Avec les copains, ascension du Mont Faron un week end de grosses châleurs.

A bord du FRINGANT
Album : A bord du FRINGANT
Quelques photos de la vie à bord, en mer et à quai.
17 images
Voir l'album

J’ai débarqué du Fringant le 31 août 1975 pour rallier l’école des Timoniers à Saint Mandrier pour suivre le cours de formation d’officier marinier (CFOM)

 



Le CFOM Timon à Saint-Mandrier

1er septembre 1975

Je pose de nouveau mes valises à l’Ecole des Timoniers à Saint-Mandrier (ex école des Transmetteurs) pour cette fois-ci suivre le cours de formation d’officier marinier timonier.

Le CFOM Timon, consistait à acquérir les connaissances nécessaires pour assurer des fonctions d’adjoint au chef de quart passerelle à la mer dans les domaines de la navigation, de la transmission des signaux par moyens visuels et phoniques, de l’entretien des cartes de navigation et des matériels, de la météorologie …..

Il consistait également à faire de nous des Officiers Mariniers, avec l’accès au premier grade du corps : second maître.

Le 1er janvier 1976, je suis nommé au grade de « quartier maître de 1ère classe ».

A la fin du cours, me voici transformé en Officier Marinier, adieu le pompon de marin, et ensecondmatreadmissible.jpgvive la casquette !battimon.jpgLà aussi, je tire mes cartes du jeu parmi les 40 élèves que nous sommes à suivre cette formation et choisit mon port d’attache et mon affectation future : BREST, Préfecture Maritime, Service OCI/DC (ouvrages, cartes, instruments, documents centralisés).

 

 



BREST

26 janvier 1976

A la descente du train en gare de Brest, je cherche ma route pour rejoindre mon affectation, c’est simple, il suffit de descendre la rue de Siam !!! Et bien allons y !!

L’OCI/DC à la Préfecture Maritime, j’avais choisi cette affectation à terre car je projetai de me construire une vie de famille.

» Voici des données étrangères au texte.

/-- The form names a handle (R287). -/
def TjOp.handled (o : TjOp) : Bool := o.form == 2 || o.form == 3 || o.form == 6

/-- The block checks of R281. -/
def State.blockOk (s : State) (o : TjOp) (k : Store) : Bool :=
  o.fieldsOk && (!o.notify || s.ownsSlot o.part o.core (o.f 27 4)) &&
  (!o.handled || (bitsOf o.given 24 8 == o.sid && bitsOf o.given 0 24 < k.cap))

/-- Checks 2 to 4 of R282: the store, and the signature of its load's writes. -/
def State.storeChecks (s : State) (o : TjOp) : Res (Except Fail (Store × Sig)) :=
  if !(s.part o.part).grant.getLsbD o.sid then .ok s (.error (3, 0))
  else
    (s.loadStore o).andThen (fun s k =>
      if k.1.broken then .ok s (.error (9, k.2))
      else if !s.blockOk o k.1 then .ok s (.error (4, k.2))
      else .ok s (.ok k))

/-! ## The tree (R273–R275) -/

/-- A priority in Q16.16, and PERR (R275). -/
def convPrio (x : Nat) : Nat × Bool :=
  match fmtF.value x with
  | .nan => (0, true)
  | .inf neg => if neg then (0, true) else (0xFFFFFFFF, false)
  | .fin _ 0 _ => (0, false)
  | .fin true _ _ => (0, true)
  | .fin false m e => (Nat.min (roundInt 0 0 false m (e + 16)).1.toNat 0xFFFFFFFF, false)

/-- A handle (R274). -/
def handleOf (gen sid slot : Nat) : DWord := BitVec.ofNat 64 (gen % 2 ^ 32 * 2 ^ 32 + sid * 2 ^ 24 + slot)

/-- Leaf i with its priority changed from one value to another and its generation set: the leaf, its level-5 node and the
levels above (R273). -/
def State.setLeaf (s : State) (e : Engine) (k : Store) (i old p gen : Nat) : Res (Except Fail (Store × Sig)) :=
  let d := (2 ^ 64 + p - old) % 2 ^ 64
  (s.treeOp e .swp (k.leaf i) (gen % 2 ^ 32 * 2 ^ 32 + p)).andThen fun s g =>
    ((s.treeOp e .add (k.node5 (i / 16)) d).wrote g).andThen fun s h =>
      if k.badAbove (i / 16) then .ok s (.error (7, g ||| h))
      else .ok s (.ok ({ k with tree := treeAdd k.tree (i / 16) d }, g ||| h))

/-- Leaf i: its generation and priority. -/
def State.readLeaf (s : State) (e : Engine) (k : Store) (i : Nat) : Res (Except Fail (Nat × Nat)) :=
  (s.codedRead e (k.leaf i) 8).andThen (fun s v => .ok s (.ok (v / 2 ^ 32, v % 2 ^ 32)))

/-- The sum of a node: in SRAM, or in the tree region. DESIGN CHOICE, log entry 45. -/
def State.nodeSum (s : State) (e : Engine) (k : Store) (level n : Nat) : Res (Except Fail Nat) :=
  match level with
  | 6 => (s.readLeaf e k n).andThen (fun s v => .ok s (.ok v.2))
  | 5 => s.codedRead e (k.node5 n) 8
  | _ => if k.badNode level n then .ok s (.error (7, 0)) else .ok s (.ok (k.sum level n))

/-- The child whose range holds x, with x less the sums before it; else the last child with a sum (R284). DESIGN CHOICE, log entry 45. -/
def State.pickChild (s : State) (e : Engine) (k : Store) (level : Nat) (cs : List Nat) (x : Nat) (last : Option (Nat × Nat)) :
    Res (Except Fail (Option (Nat × Nat))) :=
  match cs with
  | [] => .ok s (.ok last)
  | c :: rest =>
    (s.nodeSum e k level c).andThen (fun s v =>
      if x < v then .ok s (.ok (some (c, x)))
      else State.pickChild s e k level rest (x - v) (if v = 0 then last else some (c, v - 1)))

/-- The descent from a node to a leaf; none when every child's sum is zero. DESIGN CHOICE, log entry 45. -/
def State.descend (s : State) (e : Engine) (k : Store) (level n x left : Nat) : Res (Except Fail (Option Nat)) :=
  match left with
  | 0 => .ok s (.ok (some n))
  | j + 1 =>
    let cs := (List.range 16).filterMap (fun i => if 16 * n + i < k.nodes (level + 1) then some (16 * n + i) else none)
    (s.pickChild e k (level + 1) cs x none).andThen (fun s r =>
      match r with
      | some (c, y) => State.descend s e k (level + 1) c y j
      | none => .ok s (.ok none))

/-! ## TJSMP (R284, R285) -/

/-- Draw j. -/
def TjOp.drawOf (o : TjOp) (k : Store) (q j : Nat) : Nat :=
  if o.block.getLsbD 40 then (o.draws.getD j 0).toNat
  else bitsOf (mix (BitVec.ofNat 64 (k.f 128 64)) (BitVec.ofNat 32 o.sid) (BitVec.ofNat 64 (q * 256 + j))) 0 32

/-- The entries of a batch from entry j on: the slot with its generation and priority, or none for ZERO. -/
def State.drawAll (s : State) (o : TjOp) (k : Store) (q b j left : Nat) (es : List (Option (Nat × Nat × Nat))) :
    Res (Except Fail (List (Option (Nat × Nat × Nat)))) :=
  match left with
  | 0 => .ok s (.ok es)
  | r + 1 =>
    let t := k.total
    if t = 0 then State.drawAll s o k q b (j + 1) r (es ++ [none])
    else
      let x := (j * t + t * o.drawOf k q j / 2 ^ 32) / b
      (s.descend o.engine k 0 0 x 6).andThen (fun s i =>
        match i with
        | none => State.drawAll s o k q b (j + 1) r (es ++ [none])
        | some i => (s.readLeaf o.engine k i).andThen (fun s v => State.drawAll s o k q b (j + 1) r (es ++ [some (i, v.1, v.2)])))

/-- The unnormalised weight of a priority, with its flags (R285). -/
def weightOf (n t beta p : Nat) : Nat × Flags :=
  let a := f32 (.fin false n 0)
  let b := f32 (.fin false p 0)
  let c := f32 (.fin false t 0)
  let d := mulF a.1 b.1
  let qv := divF d.1 c.1
  let l := vlog2F qv.1
  let m := mulF (Nat.xor beta (2 ^ 31)) l.1
  let w := vexp2F m.1
  (w.1, a.2 ||| b.2 ||| c.2 ||| d.2 ||| qv.2 ||| l.2 ||| m.2 ||| w.2)

/-- The result entries and the flags of their weights (R285). DESIGN CHOICE, log entry 50. -/
def weigh (sid n t beta : Nat) (es : List (Option (Nat × Nat × Nat))) : List (DWord × Word × BitVec 3) × Flags :=
  let ws := es.map (fun e => e.map (fun x => (handleOf x.2.1 sid x.1, weightOf n t beta x.2.2)))
  let big := ws.foldl (fun m w => match w with
    | some w => Nat.max m w.2.1
    | none => m) 0
  let rs := ws.map (fun w => match w with
    | some w => let r := divF w.2.1 big; (((w.1, BitVec.ofNat 32 r.1, 0) : DWord × Word × BitVec 3), w.2.2 ||| r.2)
    | none => ((0, 0, 2), 0))
  (rs.map (·.1), rs.foldl (fun f r => f ||| r.2) 0)

/-! ## Linearisation (R276, R283–R288) -/

/-- A doubleword as two RO words of a block. -/
def roPair (i : Nat) (x : DWord) : List (Nat × Word) := [(i, loWord x), (i + 1, hiWord x)]

/-- The operation ends with a code, after writes of a signature. -/
def TjOp.ended (o : TjOp) (c : Fail) : TjOp :=
  { o with code := c.1, sig := o.sig ||| c.2, finished := true, tasks := [] }

/-- TJINS. -/
def State.linIns (s : State) (o : TjOp) (k : Store) : Res (Except Fail TjOp) :=
  let i := k.head
  (s.readLeaf o.engine k i).andThen fun s v =>
    let live := v.1 % 2 == 1
    if live && k.fullref then .ok s (.ok { o with code := 2, ro := roPair 6 0 })
    else
      let evh := if live then handleOf v.1 o.sid i else 0
      let gen := (v.1 + (if live then 2 else 1)) % 2 ^ 32
      let (p, perr) := convPrio (o.f 96 32)
      (s.setLeaf o.engine k i v.2 p gen).andThen fun s r =>
        let h := handleOf gen o.sid i
        let k1 : Store := { r.1 with n := if live then k.n else k.n + 1, head := (k.head + 1) % k.cap }
        let o1 : TjOp := { o with
          perr := perr, ro := roPair 4 h ++ roPair 6 evh, handle := h, sig := o.sig ||| r.2
          tasks := [.record i (BitVec.ofNat 32 (o.f 96 32)) gen]
          code := if (o.src.getD []).any (·.2) then 8 else 0 }
        .ok (s.setStore o.sid k1) (.ok o1)

/-- TJSMP. -/
def State.linSmp (s : State) (o : TjOp) (k : Store) : Res (Except Fail TjOp) :=
  let q := k.seq
  let b := o.f 32 8 + 1
  let s1 := s.setStore o.sid { k with seq := (q + 1) % 2 ^ 32 }
  (s1.drawAll o k q b 0 b []).andThen fun s es =>
    let (entries, flags) := weigh o.sid k.n k.total (k.f 256 32) es
    let copies := ((List.range b).zip es).filterMap (fun je =>
      je.2.map (fun x => CombTask.copy x.1 (o.f 256 64 + je.1 * k.recLen) (some je.1)))
    let outs := (List.range b).map (fun j => CombTask.entry j (o.f 320 64 + 16 * j))
    .ok s (.ok { o with
      entries := entries, flags := flags, tasks := copies ++ outs
      ro := roPair 14 (BitVec.ofNat 64 k.total) ++ [(13, BitVec.ofNat 32 k.n), (12, BitVec.ofNat 32 q)] })

/-- TJPRI, TJEVT and TJGET on a handle (R287). -/
def State.linHandle (s : State) (o : TjOp) (k : Store) : Res (Except Fail TjOp) :=
  let i := bitsOf o.given 0 24
  (s.readLeaf o.engine k i).andThen fun s v =>
    if v.1 != bitsOf o.given 32 32 || v.1 % 2 == 0 then .ok s (.ok { o with code := 1 })
    else match o.form with
      | 2 =>
        let (p, perr) := convPrio (o.f 96 32)
        (s.setLeaf o.engine k i v.2 p v.1).andThen fun s r =>
          .ok (s.setStore o.sid r.1) (.ok { o with
            perr := perr, ro := [(4, BitVec.ofNat 32 v.2)], sig := o.sig ||| r.2
            tasks := [.prio i (BitVec.ofNat 32 (o.f 96 32))] })
      | 3 =>
        (s.setLeaf o.engine k i v.2 0 (v.1 + 1)).andThen fun s r =>
          .ok (s.setStore o.sid { r.1 with n := (k.n + 2 ^ 32 - 1) % 2 ^ 32 }) (.ok { o with sig := o.sig ||| r.2 })
      | _ => .ok s (.ok { o with tasks := [.copy i (o.f 96 64) none] })

/-- An operation whose checks have passed takes effect; a failure inside the tree breaks the store (R278). -/
def State.linearise (s : State) (o : TjOp) (k : Store) : Res (Except Fail TjOp) :=
  match o.form with
  | 0 => s.linIns o k
  | 1 => if k.badNode 0 0 then .ok (s.setStore o.sid { k with seq := (k.seq + 1) % 2 ^ 32 }) (.error (7, 0)) else s.linSmp o k
  | 4 =>
    .ok (s.setStore o.sid { k with ver := BitVec.ofNat 32 (o.f 32 32) }) (.ok { o with ro := [(2, k.ver)] })
  | 5 =>
    if k.badNode 0 0 then .ok s (.error (7, 0))
    else .ok s (.ok { o with ro := roPair 2 (BitVec.ofNat 64 k.total) ++
                  [(4, BitVec.ofNat 32 k.n), (5, k.ver), (6, BitVec.ofNat 32 k.head), (7, BitVec.ofNat 32 k.seq)] })
  | _ => s.linHandle o k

Ainsi, je suis resté 3 ans et demi dans ce service ce qui m’a permis de me marier et de voir naitre mon premier fils Frédéric le 17 février 1978.

Ce service était divisé en deux parties, l’une concernait les cartes de navigation et les instruments, l’autre les documents centralisés. Pour ma part, j’étais affecté au 1er des deux. J’avais pour mission de tenir à jour les cartes marines, et les documents nautiques, et de temps à autre, il m’arrivait de remplacer le chef à la délivrance des cartes aux bâtiments qui venaient s’approvisionner.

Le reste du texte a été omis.